Los Angeles Superior Court Judge William Fahey subsequently awarded more than $30,000 in fees and costs to McKinney under the Uniform Trade Secrets Act, finding the action to have been brought in bad faith. The Court of Appeal, however, reversed in an unpublished 2012 opinion, saying the company had a good faith basis for its action, in that it had previously received copies of emails sent between the defendants suggesting they had an interest in marketing some product that they felt a need to be secretive about.

Malicious Prosecution Suit

In between the trial and appellate court rulings in that case, McKinney, represented by Abraham, sued NuScience for malicious prosecution. The complaint claimed that the company’s claims for trade libel, misappropriation, and racketeering were brought without probable cause.

NuScience then brought a successful anti-SLAPP motion, the court finding that it was undisputed that the underlying action was voluntarily dismissed in response to “extortionist threats” and not terminated in McKinney’s favor on the merits. Nor, the court found, did McKinney establish that the claims were brought without probable cause.

NuScience was awarded nearly $130,000 in attorney fees, and the Court of Appeal affirmed.

NuScience then sued Abraham, in 2014. Two of the original causes of action—for malicious prosecution and intentional interference with contractual relations—were still pending when Bryant-Deason granted the anti-SLAPP motion.

The judge ruled that both causes of action arose from protected activity in connection with the prior litigation, that the business tort claim was barred by the litigation privilege, and that NuScience lacked a probability of winning on the malicious prosecution claim because Fahey’s ruling established probable cause for the filing of the previous action, and because there was no substantial evidence of malice. Bryant-Deason awarded nearly $100,000 in attorney fees to Abraham.

Court of Appeal Opinion

Presiding Justice Lee S. Edmon, in her unpublished opinion last week for the Court of Appeal, said the trial judge was correct. NuScience, she concluded, could not win on its malicious prosecution claim because it could not establish malice.

Edmon emphasized that a plaintiff, in order to prevail on a malicious prosecution claim against the attorney for its previous adversary, must establish malice on the part of the attorney, not merely impute the client’s malice to its advocate. NuScience, she said, failed to do this.

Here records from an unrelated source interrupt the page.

-- ==== Sys2Proof/Safety.lean ====
section
/-!
DEFINITION. The words in which statements about the block are made: a command that completes, what a state's registers read,
what a command may change.
-/
namespace Sys2Proof
namespace Machine

/-- The core is up: neither OFF (R470) nor held in a fundamental reset by PERST_N (R330). -/
def State.up (s : State) : Prop := s.eng.down = false

/-- No memory request stalls at its port or waits in the fabric (R32, R281). -/
def State.fabIdle (s : State) : Prop := s.eng.mc.fab = [] ∧ s.eng.mc.stalled = []

/-- Nothing of its own goes on behind a command: no start-up (R466), no power-down that waits (R470), no tamper sequence (R441), no
mailbox request that waits (R404), no memory request that waits (R281), no repair map that waits to be saved (R255). -/
def State.quiet (s : State) : Prop :=
  s.eng.pw.start = none ∧ s.eng.pw.offPend = false ∧ s.eng.se.events = [] ∧ s.eng.cu.mbx = none ∧ s.fabIdle ∧
    s.eng.cu.mapDue = false

/-- The value of a register field. -/
def State.rd (s : State) (f : Fld) : Nat := s.eng.rd f

/-- The active value of a shadow or held field. -/
def State.rda (s : State) (f : Fld) : Nat := s.eng.rda f

/-- The command completes: it answers a next state, the queue is as it was, and `P` holds of that state. -/
def Completes (c : Instr) (s : State) (P : State → Prop) : Prop :=
  ∃ t, exec c s = .next t ∧ t.pending = s.pending ∧ P t

/-- The fields that setting an event bit or posting a Ledger cause may change besides the event bit itself: the event
FIFO's count and losses (R341), the vectors in service and pending (R337), the fill and drops of the Ledger queue (R394), the
two event bits that report a full FIFO and a full queue, and the wake cause FAULT (R60). -/
def reportKeys : List Nat :=
  [HOST_EVQ_STAT_COUNT.key, HOST_EVQ_STAT_LOST.key, HOST_IRQ_INSVC_LO_VEC.key, HOST_IRQ_INSVC_HI_VEC.key, CS_MSI_PEND.key,
    CUR_LDG_QFILL_FILL.key, CUR_LDG_DROP_CNT.key, HOST_EVT_EVQ_OVF.key, CUR_EVT_LDG_DROP.key, ACC_ARC_WAKE_STAT_CAUSE.key]

/-- The engine without its registers and without what a report changes: event FIFO, Ledger queue, messages, pending bits. -/
def Eng.hush (e : Eng) : Eng := { e with regs := [], evq := {}, ldg := {}, out := [], pba := 0 }

/-- The engine without its registers. -/
def Eng.rest (e : Eng) : Eng := { e with regs := [], wq := [] }

/-- The engine without its registers and its active values. -/
def Eng.core (e : Eng) : Eng := { e with regs := [], act := [], wq := [] }

/-- Between two states every field but those of `ks` keeps its value. -/
def FieldsKept (ks : List Nat) (s t : State) : Prop := ∀ g : Fld, g.key ∉ ks → t.rd g = s.rd g

/-- Between two states nothing changes but the fields of `ks`: memory, and all the engine holds besides its registers, are
as they were. -/
def Only (ks : List Nat) (s t : State) : Prop := t.mem = s.mem ∧ t.eng.rest = s.eng.rest ∧ FieldsKept ks s t

/-- As `Only`, and the active values may change too, but for every field outside `as`. -/
def OnlyActive (ks as : List Nat) (s t : State) : Prop :=
  t.mem = s.mem ∧ t.eng.core = s.eng.core ∧ FieldsKept ks s t ∧ ∀ g : Fld, g.key ∉ as → t.rda g = s.rda g

/-- Memory is as it was, and so is every field but those of `ks` and of `reportKeys`. -/
def Kept (ks : List Nat) (s t : State) : Prop := t.mem = s.mem ∧ FieldsKept (ks ++ reportKeys) s t

/-- No write of a command is left over, and the memories are in their canonical form. -/
def Inv (s : State) : Prop := s.mem.wf = true ∧ s.eng.wq = []

end Machine
end Sys2Proof
end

Abraham’s alleged threat to “destroy” NuScience, she said, was, in proper context, merely a prediction as to the outcome of the litigation, not a declaration of intent on the attorney’s part to put the company out of business.

Attorneys on appeal in NuScience Corporation v. Abraham, B264334, were Michael J. Saltz, Colby A. Petersen and Blair Schlecter of Jacobson Russell Saltz Nassim & De La Torre for NuScience, and Phillip A. Levy for Abraham.